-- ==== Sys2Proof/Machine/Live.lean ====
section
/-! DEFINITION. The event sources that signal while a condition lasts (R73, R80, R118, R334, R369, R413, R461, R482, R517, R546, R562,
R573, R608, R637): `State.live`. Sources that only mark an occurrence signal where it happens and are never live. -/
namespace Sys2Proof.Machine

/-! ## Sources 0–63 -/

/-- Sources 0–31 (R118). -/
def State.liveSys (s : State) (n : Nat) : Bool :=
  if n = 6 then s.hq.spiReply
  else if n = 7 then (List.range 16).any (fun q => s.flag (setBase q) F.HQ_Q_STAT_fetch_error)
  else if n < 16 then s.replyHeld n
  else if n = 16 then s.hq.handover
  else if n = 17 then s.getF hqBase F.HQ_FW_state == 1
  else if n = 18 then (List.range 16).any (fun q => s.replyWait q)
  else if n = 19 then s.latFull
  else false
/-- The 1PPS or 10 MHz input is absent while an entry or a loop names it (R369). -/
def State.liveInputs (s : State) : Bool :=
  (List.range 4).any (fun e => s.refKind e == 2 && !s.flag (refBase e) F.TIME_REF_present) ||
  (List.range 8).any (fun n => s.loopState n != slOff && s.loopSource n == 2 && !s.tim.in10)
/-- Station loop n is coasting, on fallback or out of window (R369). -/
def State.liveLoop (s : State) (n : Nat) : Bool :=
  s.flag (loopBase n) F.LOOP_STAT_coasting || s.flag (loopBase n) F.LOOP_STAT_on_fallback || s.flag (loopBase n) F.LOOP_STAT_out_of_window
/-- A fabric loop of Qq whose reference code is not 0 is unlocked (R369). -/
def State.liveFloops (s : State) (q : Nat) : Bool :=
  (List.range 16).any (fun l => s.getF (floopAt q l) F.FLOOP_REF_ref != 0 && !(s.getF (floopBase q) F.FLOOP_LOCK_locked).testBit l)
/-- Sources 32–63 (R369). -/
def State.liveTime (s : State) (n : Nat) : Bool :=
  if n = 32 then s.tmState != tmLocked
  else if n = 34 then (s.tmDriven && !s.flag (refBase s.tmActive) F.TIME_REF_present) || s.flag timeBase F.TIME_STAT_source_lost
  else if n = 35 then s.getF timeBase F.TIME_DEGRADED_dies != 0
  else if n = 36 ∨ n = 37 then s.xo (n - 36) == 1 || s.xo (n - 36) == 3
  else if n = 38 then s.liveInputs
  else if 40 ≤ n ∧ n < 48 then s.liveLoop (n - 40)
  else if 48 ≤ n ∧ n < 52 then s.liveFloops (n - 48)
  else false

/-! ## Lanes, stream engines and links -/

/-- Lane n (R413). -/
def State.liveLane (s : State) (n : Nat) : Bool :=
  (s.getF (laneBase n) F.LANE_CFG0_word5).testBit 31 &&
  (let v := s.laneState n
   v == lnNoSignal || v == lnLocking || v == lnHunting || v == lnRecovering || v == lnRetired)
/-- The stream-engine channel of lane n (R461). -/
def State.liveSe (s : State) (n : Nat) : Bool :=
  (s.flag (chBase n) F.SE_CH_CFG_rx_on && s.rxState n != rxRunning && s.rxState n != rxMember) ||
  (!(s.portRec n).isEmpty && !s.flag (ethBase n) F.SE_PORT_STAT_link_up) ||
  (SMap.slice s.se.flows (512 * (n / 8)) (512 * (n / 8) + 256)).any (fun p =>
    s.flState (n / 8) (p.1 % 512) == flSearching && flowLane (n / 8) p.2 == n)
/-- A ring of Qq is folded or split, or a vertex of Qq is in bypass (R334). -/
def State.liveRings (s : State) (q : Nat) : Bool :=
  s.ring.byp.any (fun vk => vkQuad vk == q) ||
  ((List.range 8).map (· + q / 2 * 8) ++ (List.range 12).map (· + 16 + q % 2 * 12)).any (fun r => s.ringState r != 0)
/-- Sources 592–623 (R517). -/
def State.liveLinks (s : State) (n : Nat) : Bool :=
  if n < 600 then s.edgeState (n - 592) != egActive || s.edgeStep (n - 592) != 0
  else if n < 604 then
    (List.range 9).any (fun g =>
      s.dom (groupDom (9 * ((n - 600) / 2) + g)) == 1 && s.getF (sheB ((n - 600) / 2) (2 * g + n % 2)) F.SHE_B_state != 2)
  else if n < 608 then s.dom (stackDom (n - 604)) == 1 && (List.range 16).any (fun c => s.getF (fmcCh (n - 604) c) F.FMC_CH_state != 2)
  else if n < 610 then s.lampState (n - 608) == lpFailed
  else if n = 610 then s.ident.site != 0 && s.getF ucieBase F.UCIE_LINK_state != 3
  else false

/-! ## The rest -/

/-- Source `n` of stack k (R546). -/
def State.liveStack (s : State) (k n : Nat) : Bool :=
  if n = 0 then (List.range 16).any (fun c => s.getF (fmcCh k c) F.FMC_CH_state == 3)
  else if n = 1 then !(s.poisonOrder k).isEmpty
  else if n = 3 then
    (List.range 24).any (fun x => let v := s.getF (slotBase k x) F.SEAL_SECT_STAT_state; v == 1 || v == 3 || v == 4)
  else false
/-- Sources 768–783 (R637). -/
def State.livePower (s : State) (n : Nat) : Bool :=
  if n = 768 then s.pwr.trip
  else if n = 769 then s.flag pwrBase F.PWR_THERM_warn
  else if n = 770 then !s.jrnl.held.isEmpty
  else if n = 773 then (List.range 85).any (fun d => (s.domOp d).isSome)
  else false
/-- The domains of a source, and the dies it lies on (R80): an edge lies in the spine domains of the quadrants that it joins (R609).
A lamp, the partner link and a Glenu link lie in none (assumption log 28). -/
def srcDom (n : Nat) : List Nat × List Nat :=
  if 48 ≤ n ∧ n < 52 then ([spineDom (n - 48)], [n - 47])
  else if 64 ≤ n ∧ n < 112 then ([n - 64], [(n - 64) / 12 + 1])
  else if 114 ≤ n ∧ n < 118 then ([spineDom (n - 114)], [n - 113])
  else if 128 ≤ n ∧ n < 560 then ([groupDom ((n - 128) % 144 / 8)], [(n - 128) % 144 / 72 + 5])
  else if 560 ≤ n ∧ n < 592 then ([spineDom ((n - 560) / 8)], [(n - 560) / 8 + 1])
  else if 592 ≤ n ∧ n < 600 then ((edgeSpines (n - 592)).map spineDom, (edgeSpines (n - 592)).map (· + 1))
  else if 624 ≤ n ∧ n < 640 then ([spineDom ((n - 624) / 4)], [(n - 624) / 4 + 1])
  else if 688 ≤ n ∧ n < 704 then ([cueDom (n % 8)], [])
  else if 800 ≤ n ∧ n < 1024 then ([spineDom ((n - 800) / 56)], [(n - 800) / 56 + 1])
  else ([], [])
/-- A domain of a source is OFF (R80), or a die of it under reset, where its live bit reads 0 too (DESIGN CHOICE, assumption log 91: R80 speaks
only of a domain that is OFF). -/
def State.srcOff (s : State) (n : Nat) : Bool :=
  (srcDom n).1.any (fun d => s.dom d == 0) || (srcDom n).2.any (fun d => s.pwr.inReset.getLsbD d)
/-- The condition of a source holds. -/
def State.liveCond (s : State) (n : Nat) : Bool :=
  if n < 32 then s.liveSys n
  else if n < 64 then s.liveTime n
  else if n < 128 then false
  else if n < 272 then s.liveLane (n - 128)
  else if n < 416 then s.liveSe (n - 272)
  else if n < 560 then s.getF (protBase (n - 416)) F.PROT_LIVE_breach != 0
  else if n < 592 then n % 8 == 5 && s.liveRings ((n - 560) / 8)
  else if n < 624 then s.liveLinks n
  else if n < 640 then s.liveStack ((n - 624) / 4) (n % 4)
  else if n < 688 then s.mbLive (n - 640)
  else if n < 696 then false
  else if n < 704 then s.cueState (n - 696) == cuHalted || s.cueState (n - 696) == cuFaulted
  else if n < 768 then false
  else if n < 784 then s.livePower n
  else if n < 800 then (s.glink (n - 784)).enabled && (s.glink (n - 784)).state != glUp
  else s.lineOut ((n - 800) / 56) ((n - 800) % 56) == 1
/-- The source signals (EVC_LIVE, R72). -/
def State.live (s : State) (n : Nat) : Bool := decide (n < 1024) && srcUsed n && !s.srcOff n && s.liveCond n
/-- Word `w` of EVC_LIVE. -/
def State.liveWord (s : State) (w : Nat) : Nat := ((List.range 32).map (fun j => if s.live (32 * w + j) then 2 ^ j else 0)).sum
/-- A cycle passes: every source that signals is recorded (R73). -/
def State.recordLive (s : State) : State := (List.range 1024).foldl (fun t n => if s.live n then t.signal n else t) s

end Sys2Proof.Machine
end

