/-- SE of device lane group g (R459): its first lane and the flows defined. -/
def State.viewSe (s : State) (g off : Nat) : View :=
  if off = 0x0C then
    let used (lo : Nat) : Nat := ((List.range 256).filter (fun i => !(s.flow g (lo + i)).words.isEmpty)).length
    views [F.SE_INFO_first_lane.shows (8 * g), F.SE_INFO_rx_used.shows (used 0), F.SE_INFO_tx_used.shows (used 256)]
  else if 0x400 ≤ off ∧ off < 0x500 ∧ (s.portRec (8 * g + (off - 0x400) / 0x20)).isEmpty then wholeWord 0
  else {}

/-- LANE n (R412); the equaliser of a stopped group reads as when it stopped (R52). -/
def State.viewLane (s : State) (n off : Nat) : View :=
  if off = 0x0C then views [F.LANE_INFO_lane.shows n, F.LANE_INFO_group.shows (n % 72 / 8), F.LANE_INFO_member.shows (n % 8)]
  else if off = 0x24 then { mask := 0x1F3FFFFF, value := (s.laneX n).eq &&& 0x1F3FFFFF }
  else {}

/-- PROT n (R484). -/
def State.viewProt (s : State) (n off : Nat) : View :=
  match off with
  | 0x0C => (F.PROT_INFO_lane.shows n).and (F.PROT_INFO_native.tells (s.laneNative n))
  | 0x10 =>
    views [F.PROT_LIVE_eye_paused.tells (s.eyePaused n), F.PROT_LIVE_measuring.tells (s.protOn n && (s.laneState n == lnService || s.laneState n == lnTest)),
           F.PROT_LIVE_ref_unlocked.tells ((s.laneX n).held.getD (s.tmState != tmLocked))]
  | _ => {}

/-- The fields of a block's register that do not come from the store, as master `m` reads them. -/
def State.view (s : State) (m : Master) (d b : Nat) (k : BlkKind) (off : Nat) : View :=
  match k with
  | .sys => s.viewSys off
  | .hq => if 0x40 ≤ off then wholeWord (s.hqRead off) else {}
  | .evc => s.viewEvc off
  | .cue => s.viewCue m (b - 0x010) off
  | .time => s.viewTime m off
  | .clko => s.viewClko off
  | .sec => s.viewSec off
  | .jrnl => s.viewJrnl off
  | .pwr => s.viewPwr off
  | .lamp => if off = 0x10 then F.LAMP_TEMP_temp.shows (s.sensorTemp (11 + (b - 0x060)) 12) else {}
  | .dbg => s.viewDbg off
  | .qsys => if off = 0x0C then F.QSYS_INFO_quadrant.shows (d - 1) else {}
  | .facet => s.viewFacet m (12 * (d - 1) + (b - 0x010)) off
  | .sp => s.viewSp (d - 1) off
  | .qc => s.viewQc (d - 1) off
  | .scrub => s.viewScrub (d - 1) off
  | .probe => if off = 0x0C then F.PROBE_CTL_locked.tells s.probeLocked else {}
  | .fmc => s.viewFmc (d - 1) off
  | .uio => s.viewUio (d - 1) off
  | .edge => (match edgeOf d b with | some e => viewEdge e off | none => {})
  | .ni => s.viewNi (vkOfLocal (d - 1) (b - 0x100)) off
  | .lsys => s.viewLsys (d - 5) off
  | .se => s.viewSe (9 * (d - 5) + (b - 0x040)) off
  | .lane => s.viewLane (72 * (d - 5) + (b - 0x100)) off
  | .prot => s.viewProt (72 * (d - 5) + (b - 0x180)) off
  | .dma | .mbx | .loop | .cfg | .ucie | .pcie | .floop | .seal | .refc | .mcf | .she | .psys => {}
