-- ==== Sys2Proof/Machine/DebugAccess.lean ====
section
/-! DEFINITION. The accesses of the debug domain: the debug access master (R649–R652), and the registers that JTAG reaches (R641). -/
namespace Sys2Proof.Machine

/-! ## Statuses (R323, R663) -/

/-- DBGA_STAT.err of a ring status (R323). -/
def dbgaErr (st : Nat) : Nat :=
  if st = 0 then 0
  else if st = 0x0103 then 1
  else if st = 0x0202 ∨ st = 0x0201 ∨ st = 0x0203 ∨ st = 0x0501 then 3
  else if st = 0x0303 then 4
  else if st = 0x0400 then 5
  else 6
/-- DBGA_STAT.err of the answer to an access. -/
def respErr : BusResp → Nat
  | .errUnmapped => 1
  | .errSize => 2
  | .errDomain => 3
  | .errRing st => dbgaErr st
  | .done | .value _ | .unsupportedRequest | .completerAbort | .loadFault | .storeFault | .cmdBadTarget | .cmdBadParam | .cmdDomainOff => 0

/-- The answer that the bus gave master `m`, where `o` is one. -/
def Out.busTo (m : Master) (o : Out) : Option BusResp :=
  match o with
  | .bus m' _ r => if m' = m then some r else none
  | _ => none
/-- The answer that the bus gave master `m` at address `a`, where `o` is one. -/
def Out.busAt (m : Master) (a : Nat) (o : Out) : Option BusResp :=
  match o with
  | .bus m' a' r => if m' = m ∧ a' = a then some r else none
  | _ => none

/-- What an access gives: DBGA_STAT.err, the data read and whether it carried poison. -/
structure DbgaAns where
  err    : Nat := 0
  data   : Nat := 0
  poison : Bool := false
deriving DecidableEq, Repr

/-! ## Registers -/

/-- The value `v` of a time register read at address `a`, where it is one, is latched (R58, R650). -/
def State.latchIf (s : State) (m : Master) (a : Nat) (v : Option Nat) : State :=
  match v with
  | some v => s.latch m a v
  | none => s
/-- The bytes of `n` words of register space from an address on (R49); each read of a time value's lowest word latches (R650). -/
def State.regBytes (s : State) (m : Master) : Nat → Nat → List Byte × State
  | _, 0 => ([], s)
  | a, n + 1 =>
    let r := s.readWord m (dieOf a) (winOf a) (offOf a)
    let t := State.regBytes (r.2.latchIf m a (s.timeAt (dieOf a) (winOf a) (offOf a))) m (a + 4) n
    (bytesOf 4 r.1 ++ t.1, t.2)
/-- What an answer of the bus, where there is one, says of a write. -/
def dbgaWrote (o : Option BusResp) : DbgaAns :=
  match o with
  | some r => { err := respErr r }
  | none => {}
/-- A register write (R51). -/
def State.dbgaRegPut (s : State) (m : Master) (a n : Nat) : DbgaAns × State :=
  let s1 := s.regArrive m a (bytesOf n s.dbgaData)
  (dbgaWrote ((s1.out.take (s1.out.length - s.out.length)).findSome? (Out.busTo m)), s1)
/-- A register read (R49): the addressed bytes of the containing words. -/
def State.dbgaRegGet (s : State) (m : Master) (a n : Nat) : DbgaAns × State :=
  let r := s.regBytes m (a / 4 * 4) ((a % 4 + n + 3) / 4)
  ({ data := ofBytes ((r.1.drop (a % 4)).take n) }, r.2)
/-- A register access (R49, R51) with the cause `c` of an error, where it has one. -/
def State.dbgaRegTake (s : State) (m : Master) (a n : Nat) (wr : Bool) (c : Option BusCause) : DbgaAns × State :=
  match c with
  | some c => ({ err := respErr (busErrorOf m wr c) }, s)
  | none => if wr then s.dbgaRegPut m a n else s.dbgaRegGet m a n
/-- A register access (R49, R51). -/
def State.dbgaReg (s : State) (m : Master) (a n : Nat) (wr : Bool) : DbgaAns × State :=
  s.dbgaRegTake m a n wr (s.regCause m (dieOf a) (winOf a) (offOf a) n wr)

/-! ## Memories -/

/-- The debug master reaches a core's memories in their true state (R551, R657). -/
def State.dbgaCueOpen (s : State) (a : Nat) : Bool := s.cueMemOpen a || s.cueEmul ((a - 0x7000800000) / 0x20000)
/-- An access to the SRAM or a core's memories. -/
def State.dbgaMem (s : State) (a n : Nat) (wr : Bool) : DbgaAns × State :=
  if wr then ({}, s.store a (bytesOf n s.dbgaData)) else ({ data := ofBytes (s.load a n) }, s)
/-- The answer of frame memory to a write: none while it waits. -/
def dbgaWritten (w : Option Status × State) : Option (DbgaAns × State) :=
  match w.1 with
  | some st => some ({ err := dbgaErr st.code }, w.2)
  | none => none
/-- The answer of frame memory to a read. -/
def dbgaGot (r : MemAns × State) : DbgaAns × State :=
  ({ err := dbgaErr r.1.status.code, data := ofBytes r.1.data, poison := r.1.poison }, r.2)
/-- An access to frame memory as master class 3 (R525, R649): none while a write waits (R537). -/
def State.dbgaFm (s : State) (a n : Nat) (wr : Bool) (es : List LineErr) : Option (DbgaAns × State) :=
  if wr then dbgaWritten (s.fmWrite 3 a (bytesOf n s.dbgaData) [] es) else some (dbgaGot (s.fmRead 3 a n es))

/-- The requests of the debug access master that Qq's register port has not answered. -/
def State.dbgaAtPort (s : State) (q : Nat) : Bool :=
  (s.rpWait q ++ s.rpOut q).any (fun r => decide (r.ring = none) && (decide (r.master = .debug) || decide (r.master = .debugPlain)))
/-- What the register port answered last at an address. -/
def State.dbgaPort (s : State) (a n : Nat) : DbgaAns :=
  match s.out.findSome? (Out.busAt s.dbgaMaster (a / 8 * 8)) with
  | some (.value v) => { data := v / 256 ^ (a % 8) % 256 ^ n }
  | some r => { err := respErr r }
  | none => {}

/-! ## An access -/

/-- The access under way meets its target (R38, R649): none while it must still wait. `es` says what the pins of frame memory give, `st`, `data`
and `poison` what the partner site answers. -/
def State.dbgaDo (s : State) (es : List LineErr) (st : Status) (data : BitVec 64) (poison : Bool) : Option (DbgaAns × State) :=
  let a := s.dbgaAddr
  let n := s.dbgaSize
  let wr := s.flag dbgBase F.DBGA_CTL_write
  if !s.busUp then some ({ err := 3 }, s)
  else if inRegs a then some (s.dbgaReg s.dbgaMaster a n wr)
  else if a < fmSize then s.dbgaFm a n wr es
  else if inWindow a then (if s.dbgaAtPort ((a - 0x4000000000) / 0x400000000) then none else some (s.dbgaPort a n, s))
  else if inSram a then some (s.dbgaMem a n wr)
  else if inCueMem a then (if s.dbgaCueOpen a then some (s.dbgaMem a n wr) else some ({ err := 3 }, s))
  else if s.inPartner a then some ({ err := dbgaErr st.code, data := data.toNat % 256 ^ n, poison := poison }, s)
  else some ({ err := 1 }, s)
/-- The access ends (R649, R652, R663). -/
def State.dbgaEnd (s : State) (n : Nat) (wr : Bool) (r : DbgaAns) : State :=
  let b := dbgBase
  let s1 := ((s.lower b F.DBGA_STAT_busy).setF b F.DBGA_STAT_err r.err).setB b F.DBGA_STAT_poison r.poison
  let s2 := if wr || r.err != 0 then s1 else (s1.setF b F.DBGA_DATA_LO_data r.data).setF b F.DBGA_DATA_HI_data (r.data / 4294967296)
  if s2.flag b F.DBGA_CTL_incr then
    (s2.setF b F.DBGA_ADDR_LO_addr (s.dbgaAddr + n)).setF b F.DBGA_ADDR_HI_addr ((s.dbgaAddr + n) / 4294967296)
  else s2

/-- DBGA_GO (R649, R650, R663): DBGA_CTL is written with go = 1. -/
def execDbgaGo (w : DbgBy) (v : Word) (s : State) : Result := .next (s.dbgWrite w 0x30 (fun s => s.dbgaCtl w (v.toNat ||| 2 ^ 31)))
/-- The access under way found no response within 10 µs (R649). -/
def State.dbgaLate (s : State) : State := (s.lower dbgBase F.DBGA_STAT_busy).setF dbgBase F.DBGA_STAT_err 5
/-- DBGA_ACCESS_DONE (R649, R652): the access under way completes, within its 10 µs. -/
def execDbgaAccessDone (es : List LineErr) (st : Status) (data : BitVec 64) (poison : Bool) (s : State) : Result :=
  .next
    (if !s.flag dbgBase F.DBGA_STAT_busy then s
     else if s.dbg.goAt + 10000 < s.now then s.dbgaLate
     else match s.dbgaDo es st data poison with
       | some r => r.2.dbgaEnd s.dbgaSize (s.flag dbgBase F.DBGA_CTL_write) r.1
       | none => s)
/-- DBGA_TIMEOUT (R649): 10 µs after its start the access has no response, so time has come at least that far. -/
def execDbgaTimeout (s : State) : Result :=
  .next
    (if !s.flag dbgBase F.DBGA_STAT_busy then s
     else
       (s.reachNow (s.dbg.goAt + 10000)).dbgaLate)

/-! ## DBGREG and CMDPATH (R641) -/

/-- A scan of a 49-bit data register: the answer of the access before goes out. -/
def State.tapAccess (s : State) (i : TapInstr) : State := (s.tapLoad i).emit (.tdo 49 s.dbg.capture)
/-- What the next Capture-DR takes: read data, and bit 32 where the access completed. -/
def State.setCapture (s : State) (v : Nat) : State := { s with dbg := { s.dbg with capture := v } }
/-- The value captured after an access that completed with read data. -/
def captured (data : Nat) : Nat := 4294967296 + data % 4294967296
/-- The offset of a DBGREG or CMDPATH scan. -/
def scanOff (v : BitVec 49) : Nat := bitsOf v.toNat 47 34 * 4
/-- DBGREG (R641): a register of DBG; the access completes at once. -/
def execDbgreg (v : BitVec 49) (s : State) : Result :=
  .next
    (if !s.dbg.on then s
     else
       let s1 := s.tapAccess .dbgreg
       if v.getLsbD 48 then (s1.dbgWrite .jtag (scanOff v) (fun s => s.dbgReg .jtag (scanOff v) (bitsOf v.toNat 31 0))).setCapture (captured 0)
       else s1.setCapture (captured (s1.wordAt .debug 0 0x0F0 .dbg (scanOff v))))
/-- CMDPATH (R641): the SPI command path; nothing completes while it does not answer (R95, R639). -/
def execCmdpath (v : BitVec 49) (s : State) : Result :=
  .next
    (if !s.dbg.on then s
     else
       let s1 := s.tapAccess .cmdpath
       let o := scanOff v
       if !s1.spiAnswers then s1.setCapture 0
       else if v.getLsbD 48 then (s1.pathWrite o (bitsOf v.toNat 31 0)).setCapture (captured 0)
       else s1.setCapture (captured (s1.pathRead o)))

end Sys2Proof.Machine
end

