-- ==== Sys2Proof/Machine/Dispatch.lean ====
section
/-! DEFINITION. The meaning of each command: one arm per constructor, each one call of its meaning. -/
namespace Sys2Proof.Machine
....................
* _EXERCISE OBJECTIVE_: Quote every line of the records above, from the first down to the one holding "DEFINITION. The event", exactly as written.

* _ANSWER TO THE PROBLEM_:
-- ==== Sys2Proof/Machine/Live.lean ====
section
/-! DEFINITION. The event sources that signal while a condition lasts (R73, R80, R118, R334, R369, R413, R461, R482, R517, R546, R562,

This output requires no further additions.